Stored data entries:
-- ==== Sys2Proof/Machine/Tasks.lean ====
section
/-!
DEFINITION. Posting, taking, messages and barriers at issue, 0x78–0x7C (R322–R331).
-/

namespace Sys2Proof.Machine

/-! ### Posting (R323) -/

/-- The neighbour of a core in a direction on its die, wrapping (R16, R322). -/
def neighbour (c : Nat) (dir : BitVec 2) : Nat :=
  let d := c / 36
  let y := c % 36 / 6
  let x := c % 6
  match dir.toNat with
  | 0 => 36 * d + 6 * y + (x + 1) % 6
  | 1 => 36 * d + 6 * y + (x + 5) % 6
  | 2 => 36 * d + 6 * ((y + 1) % 6) + x
  | _ => 36 * d + 6 * ((y + 5) % 6) + x

/-- A `post` or `spawn` at issue (R323). -/
def State.issuePost (s : State) (i : Instr) (d a : BitVec 5) (q dir : BitVec 2) (spawn : Bool) :
    Host.Outcome State Fault Refusal :=
  s.issue i fun s c =>
    if c.busy [a, d] then .stall
    else
      let card := c.low c.k0 a 0#5
      if card.toNat % 128 != 0 then .trap s (c.trapAt (.align, card) .modify)
      else if bitsOf (card + 0x40#64) 63 57 != 0 then .trap s (c.trapAt (.perm, card + 0x40#64) .modify)
      else match s.translate c.w.core c.tenant (card + 0x40#64) .modify with
        | (.error e, s) => .trap s (c.trapAt (e, card + 0x40#64) .modify)
        | (.ok p, s) =>
          if spawn && c.l.depth == 8 then .trap s (c.trap .spawndepth)
          else match s.freshId c.w.core with
            | (id, s) =>
              .go s (c.r.hold (.home id d c.k0
                [.post (c.lowThread c.k0) card.toNat (p.phys (card.toNat + 0x40))
                  (if spawn then some (c.l.depth + 1) else none) (q == 2#2)
                  (if q = 1#2 then neighbour c.w.core dir else c.w.core) c.tenant]))

/-- `post` (R323). -/
def execPost (d a : BitVec 5) (q dir : BitVec 2) (s : State) : Host.Outcome State Fault Refusal :=
  s.issuePost (.post d a q dir) d a q dir false

/-- `spawn` (R323). -/
def execSpawn (d a : BitVec 5) (q dir : BitVec 2) (s : State) : Host.Outcome State Fault Refusal :=
  s.issuePost (.spawn d a q dir) d a q dir true

/-- `qtake` (R324). -/
def execQtake (d a : BitVec 5) (q : BitVec 2) (s : State) : Host.Outcome State Fault Refusal :=
  s.issue (.qtake d a q) fun s c =>
    if c.busy [a, d] then .stall
    else
      let level := (c.low c.k0 a 0#5).toNat
      if 11 < level then .trap s (c.trap .perm)
      else match s.freshId c.w.core with
        | (id, s) =>
          .go s (c.r.hold (.home id d c.k0 [.qtake (if q = 2#2 then none else some c.w.core) c.tenant level]))

/-- `ams` (R325). -/
def execAms (d a b : BitVec 5) (s : State) : Host.Outcome State Fault Refusal :=
  s.issue (.ams d a b) fun s c =>
    if c.busy ([a, b] ++ (List.range 8).map fun i => d + BitVec.ofNat 5 i) then .stall
    else
      let card := c.low c.k0 a 0#5
      let t := (c.low c.k0 b 0#5).toNat
      if card.toNat % 128 != 0 then .trap s (c.trapAt (.align, card) .read)
      else match s.locate c card 128 .read with
        | (.error e, s) => .trap s (c.trapAt e .read)
        | (.ok _, s) =>
          if 144 ≤ t && t != 255 then .trap s (c.trap .perm)
          else if c.l.depth == 8 then .trap s (c.trap .spawndepth)
          else .go s (c.r.hold (.ams (if t = 255 then c.w.core else t) card.toNat (c.l.depth + 1)
            ((List.range 8).map fun i => c.low c.k0 (d + BitVec.ofNat 5 i) 0#5)))

/-! ### Named barriers (R326–R328) -/

/-- The group of this launch that a named barrier is bound to, as its set-store entry (R326). -/
def Ctx.boundEntry (c : Ctx) (s : State) (n : BitVec 6) : Option Nat :=
  ((s.core c.w.core).asSeen.boundTo c.w.core c.p.launch n.toNat).map (·.2)

/-- `bbind` (R326). -/
def execBbind (a : BitVec 5) (n : BitVec 6) (s : State) : Host.Outcome State Fault Refusal :=
  s.issue (.bbind a n) fun s c =>
    if c.busyK a.toNat then .stall
    else match c.groupOf s a with
      | none => .trap s (c.trap .setkind)
      | some g =>
        if ((s.core c.w.core).barriers[n.toNat]?.bind (·.gid)).isSome then .trap s (c.trap .barmis)
        else .go s (c.r.stage (.bbind n.toNat g))

/-- `bunb` (R326). -/
def execBunb (n : BitVec 6) (s : State) : Host.Outcome State Fault Refusal :=
  s.issue (.bunb n) fun s c =>
    if (c.boundEntry s n).isSome then .go s (c.r.stage (.bunb n.toNat)) else .trap s (c.trap .barmis)

/-- The lanes of the issuing warp that a set-store entry holds as members: by the bits of its own slot, an apply warp's too
(DESIGN CHOICE, log 54); a trap-handler warp belongs to no group (R347). -/
def Ctx.memberLanes (c : Ctx) (s : State) (e : Nat) : Mask :=
  if c.w.hnd then 0#32 else bitmapLanes (((s.core c.w.core).asSeen.store[e]?.map (·.bits)).getD 0#2048) c.w.slot

/-- `barr` (R327) at issue. -/
def execBarr (k : BitVec 3) (d : BitVec 5) (n : BitVec 6) (s : State) : Host.Outcome State Fault Refusal :=
  s.issue (.barr k d n) fun s c =>
    if c.busyK k.toNat || c.busy [d] then .stall
    else match c.mask k with
      | none => .trap s (c.trap .setkind)
      | some m =>
        match c.boundEntry s n with
        | none => .trap s (c.trap .barmis)
        | some e =>
          if c.memberLanes s e &&& m != m then .trap s (c.trap .barmis)
          else if m = 0#32 then .go s c.r
          else match s.freshId c.w.core with
            | (id, s) => .go s (c.r.hold (.barr id d m n.toNat))

/-- `bwt` (R328): at position 1 the header has waited; elsewhere it stalls inside the run. -/
def execBwt (a : BitVec 5) (n : BitVec 6) (s : State) : Host.Outcome State Fault Refusal :=
  s.issue (.bwt a n) fun s c =>
    if c.r.pos = 1 then .go s c.r
    else if c.busy [a] then .stall
    else match (s.core c.w.core).asSeen.boundTo c.w.core c.p.launch n.toNat with
      | none => .trap s (c.trap .barmis)
      | some b => if s.depositOut c.w || phaseWaits b.1.ph (c.low c.k0 a 0#5) then .stall else .go s c.r

/-! ### Device barriers (R329, R330) -/

/-- Whether a warp is a trap-handler or sweep-handler warp. -/
def WarpKind.isHandler : WarpKind → Bool
  | .handler => true
  | .sweep _ _ _ _ => true
  | _ => false

/-- `dbar` (R329) at issue. -/
def execDbar (k : BitVec 3) (d : BitVec 5) (n : BitVec 4) (s : State) : Host.Outcome State Fault Refusal :=
  s.issue (.dbar k d n) fun s c =>
    if c.busyK k.toNat || c.busy [d] then .stall
    else match c.mask k with
      | none => .trap s (c.trap .setkind)
      | some m =>
        if !c.l.card.dbm.getLsbD n.toNat || c.p.kind.isHandler then .trap s (c.trap .barmis)
        else if m = 0#32 then .go s c.r
        else match s.freshId c.w.core with
          | (id, s) => .go s (c.r.hold (.dbar id d m n.toNat))

/-- `dwt` (R329): as `bwt`; the completion of the wait acts as a fence-issue at device scope (R201). -/
def execDwt (a : BitVec 5) (n : BitVec 4) (s : State) : Host.Outcome State Fault Refusal :=
  s.issue (.dwt a n) fun s c =>
    if !c.l.card.dbm.getLsbD n.toNat then .trap s (c.trap .barmis)
    else if c.r.pos = 1 then .go (s.flushAll c.w.core) c.r
    else if c.busy [a] then .stall
    else match s.dev.dbars[n.toNat]? with
      | none => .trap s (c.trap .barmis)
      | some b =>
        if s.depositOut c.w || phaseWaits b.ph (c.low c.k0 a 0#5) then .stall else .go (s.flushAll c.w.core) c.r

end Sys2Proof.Machine
end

### EXERCISE DESCRIPTION
Please copy exactly the lines from the first line of the records above through the line containing "def execQtake (d", including both, and nothing more.

### OUTPUT BELOW
-- ==== Sys2Proof/Machine/Tasks.lean ====
section
/-!
DEFINITION. Posting, taking, messages and barriers at issue, 0x78–0x7C (R322–R331).
-/

namespace Sys2Proof.Machine

/-! ### Posting (R323) -/

/-- The neighbour of a core in a direction on its die, wrapping (R16, R322). -/
def neighbour (c : Nat) (dir : BitVec 2) : Nat :=
  let d := c / 36
  let y := c % 36 / 6
  let x := c % 6
  match dir.toNat with
  | 0 => 36 * d + 6 * y + (x + 1) % 6
  | 1 => 36 * d + 6 * y + (x + 5) % 6
  | 2 => 36 * d + 6 * ((y + 1) % 6) + x
  | _ => 36 * d + 6 * ((y + 5) % 6) + x

/-- A `post` or `spawn` at issue (R323). -/
def State.issuePost (s : State) (i : Instr) (d a : BitVec 5) (q dir : BitVec 2) (spawn : Bool) :
    Host.Outcome State Fault Refusal :=
  s.issue i fun s c =>
    if c.busy [a, d] then .stall
    else
      let card := c.low c.k0 a 0#5
      if card.toNat % 128 != 0 then .trap s (c.trapAt (.align, card) .modify)
      else if bitsOf (card + 0x40#64) 63 57 != 0 then .trap s (c.trapAt (.perm, card + 0x40#64) .modify)
      else match s.translate c.w.core c.tenant (card + 0x40#64) .modify with
        | (.error e, s) => .trap s (c.trapAt (e, card + 0x40#64) .modify)
        | (.ok p, s) =>
          if spawn && c.l.depth == 8 then .trap s (c.trap .spawndepth)
          else match s.freshId c.w.core with
            | (id, s) =>
              .go s (c.r.hold (.home id d c.k0
                [.post (c.lowThread c.k0) card.toNat (p.phys (card.toNat + 0x40))
                  (if spawn then some (c.l.depth + 1) else none) (q == 2#2)
                  (if q = 1#2 then neighbour c.w.core dir else c.w.core) c.tenant]))

/-- `post` (R323). -/
def execPost (d a : BitVec 5) (q dir : BitVec 2) (s : State) : Host.Outcome State Fault Refusal :=
  s.issuePost (.post d a q dir) d a q dir false

/-- `spawn` (R323). -/
def execSpawn (d a : BitVec 5) (q dir : BitVec 2) (s : State) : Host.Outcome State Fault Refusal :=
  s.issuePost (.spawn d a q dir) d a q dir true

/-- `qtake` (R324). -/
def execQtake (d a : BitVec 5) (q : BitVec 2) (s : State) : Host.Outcome State Fault Refusal :=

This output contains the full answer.